The dinner table is a great place to talk about family matters — from cell phone rules to farm chores, the risks of driving under the influence and reminders about on-farm safety. Kellie Garrett says it’s time farm families expanded that list of dinner-table topics to include mental health.
A former senior executive with Farm Credit Canada, Garrett recently joined the Mental Health Commission of Canada’s (MHCC) board of directors. “Mental illness has affected four generations of my family that I know of,” she says. “It is something that a lot of people feel leery about discussing until they, or a friend or family member, are impacted.

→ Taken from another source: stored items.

-- ==== Sys2Proof/Machine/Ops.lean ====
section
/-! DEFINITION. The shared operations: registers and the physical pool (chapter 1), exceptions and page faults (chapter 18),
instruction fetch, and the issue of an instruction. -/

namespace Sys2Proof.Machine

/-! ### Vector registers -/

/-- The lanes that a read of a register gives (rule R20). -/
def VReg.lanes (r : VReg) : Lanes :=
  match r.st with
  | .mapped | .delivered => r.val
  | .spilled => r.early.getD []
  | .empty | .pending => []

def Group.vreg (G : Group) (n : Nat) : VReg := G.regs.v.get {} n
def Group.setV (G : Group) (n : Nat) (r : VReg) : Group := { G with regs := { G.regs with v := G.regs.v.set n r } }
def Group.vlane (G : Group) (n l : Nat) : W32 := laneOf (G.vreg n).lanes l
def Group.pred (G : Group) (n : Nat) : Mask := G.regs.p.get 0 n
def Group.uni (G : Group) (n : Nat) : W64 := G.regs.k.get 0 n
def Group.idxReg (G : Group) (n : Nat) : W32 := G.regs.x.get 0 n
def Group.treg (G : Group) (n : Nat) : TReg := G.regs.t.get {} n
def Group.hlane (G : Group) (n l : Nat) : W32 := laneOf (G.regs.h.get [] n) l

/-- Granules of one physical register of a group (rule R17). -/
def Group.gran (G : Group) : Nat := G.w / 16

/-- Whether a register state holds a physical register (rule R18). -/
def RegSt.holds (r : RegSt) : Bool := r == .mapped || r == .pending || r == .delivered

/-- held(g) (rule R24), with the granules of reloads under way and without those that an admission has still to allocate (rule R422); during
run-ahead the checkpoint's registers and all those newly allocated (rule R29). -/
def Group.held (G : Group) : Nat :=
  let cnt (t : Tab VReg) (f : VReg → Bool) : Nat := (t.filter (fun e => e.2.st.holds && f e.2 && !G.unalloc.contains e.1)).length
  let n := match G.ra with
    | none => cnt G.regs.v (fun _ => true)
    | some r => cnt r.regs.v (fun _ => true) + cnt G.regs.v (fun x => !x.pin && x.st != .pending) + r.extra
  (n + (G.reloads.filter (fun r => !r.early)).length) * G.gran

/-- shortfall(g) (rule R24). -/
def Group.shortfall (G : Group) : Nat := G.resv - G.held

/-- `free` (rule R24): granules not held and not waiting for a write-out. -/
def Core.free (k : Core) : Nat :=
  Config.poolGranules - ((k.slots.map (fun e => e.2.held)).sum + (k.writeouts.map (fun w => w.granules)).sum)

/-- Σ shortfall over the resident groups. -/
def Core.shortfalls (k : Core) : Nat := (k.slots.map (fun e => e.2.shortfall)).sum

/-- Whether an instruction in flight writes a register of a space (rule R163). -/
def Group.busy (G : Group) (sp : RSpace) (n : Nat) : Bool :=
  G.infl.any (fun i => i.writes.any (fun w => w.sp == sp && w.num == n))

/-- The registers that spilling chooses among (rules R25, R29): the group's, or its checkpoint's during run-ahead. DESIGN CHOICE: a
register that run-ahead itself allocated is not spilled (log entry 110). -/
def Group.spillable (G : Group) : Tab VReg := match G.ra with | some r => r.regs.v | none => G.regs.v

/-- Whether a register may be chosen for spilling (rules R20, R25): a pinned register may, also where run-ahead has written another
physical register under its number. -/
def Group.eligible (G : Group) (n : Nat) : Bool :=
  (G.spillable.get {} n).st == .mapped && !G.unalloc.contains n
    && !G.infl.any (fun i => i.reads.contains n || (!i.ahead && i.writes.any (fun w => w.sp == .vec && w.num == n)))
    && !(G.reloads.any (fun r => r.reg == n))

/-- The eligible register least recently written, ties to the lower number, outside `excl` (rule R25). -/
def Group.victim (G : Group) (excl : List Nat) : Option Nat :=
  let c := (G.spillable.map (fun e => e.1)).filter (fun n => G.eligible n && !excl.contains n)
  c.foldl (fun b n => match b with
    | none => some n
    | some m => if (G.spillable.get {} n).stamp < (G.spillable.get {} m).stamp then some n else some m) none

/-- The address of a register's place in the spill area (rule R27). -/
def Group.spillVa (G : Group) (n : Nat) : Nat := (G.spill.toNat + n * G.w * 4) % 2 ^ 57

/-- spill(h) of one register (rule R25). -/
def State.spill (s : State) (c g n : Nat) : State :=
  match s.group c g with
  | none => s
  | some G =>
    let r := G.spillable.get {} n
    let (id, s) := s.fresh
    let wo : WriteOut := ⟨id, g, G.gid, n, G.gran, G.part, G.spillVa n, lanesOf G.w (laneOf r.lanes), G.lid⟩
    let sp (t : Tab VReg) : Tab VReg := t.set n { st := .spilled, pin := r.pin, stamp := r.stamp }
    let same := G.ra.isNone || (G.vreg n).pin
    let G := { G with regs := { G.regs with v := if same then sp G.regs.v else G.regs.v }
                      ra := G.ra.map (fun a => { a with regs := { a.regs with v := sp a.regs.v } })
                      spillcnt := satAdd G.spillcnt 1 16 }
    ((s.setGroup c g G).updCore c (fun k => { k with writeouts := k.writeouts ++ [wo] })).count G.part 10 1

/-- The youngest group above its reserve that holds an eligible register, and the register (rules R24, R25); of the group in slot `own`
the registers `excl`, which its stalled instruction names, are not eligible. -/
def Core.spillChoice (k : Core) (own : Nat) (excl : List Nat) : Option (Nat × Nat) :=
  let c := k.slots.filterMap (fun (g, G) =>
    if decide (G.resv < G.held) then (G.victim (if g == own then excl else [])).map (fun n => (G.admitted, g, n)) else none)
  (c.foldl (fun (b : Option (Nat × Nat × Nat)) x => match b with
    | none => some x
    | some y => if y.1 < x.1 then some x else some y) none).map (fun x => x.2)

/-- A core as it stands once the group in a slot has freed the registers `rel` (rules R19, R21). -/
def Core.freed (k : Core) (slot : Nat) (rel : List Nat) : Core :=
  match k.slots.find slot with
  | some G => { k with slots := k.slots.set slot (rel.foldl (fun G n => G.setV n {}) G) }
  | none => k

/-- Whether `need` granules may be taken for a group now (rule R24). -/
def Core.fits (k : Core) (G : Group) (need : Nat) : Bool :=
  let within := Nat.min need G.shortfall
  decide (need - within + k.shortfalls ≤ k.free + within)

“My own mother had severe depression and was afraid to get help because of witnessing the stigma her own mother experienced,” says Garrett. “When I was diagnosed, I didn’t even tell my sister. I had two children and an executive-level job, but I was so afraid of being judged as crazy or incompetent that I stayed silent.”
These days, Garrett routinely works awareness of mental illness into her work as an executive coach and speaker. Her primary goal is to help people understand that mental illness is a condition, not a moral failure and the sooner people get help, the healthier they’ll be.
Setting the table
Fiona Haynes is with the MHCC’s office in Calgary and she likes the idea of making time to talk about mental health with our families. Destigmatizing the topic makes it easier for people to seek help and avoid spiralling deeper into illness. Talking about mental health also helps people deliberately strategize about how they can reach out to family, friends and colleagues who need assistance.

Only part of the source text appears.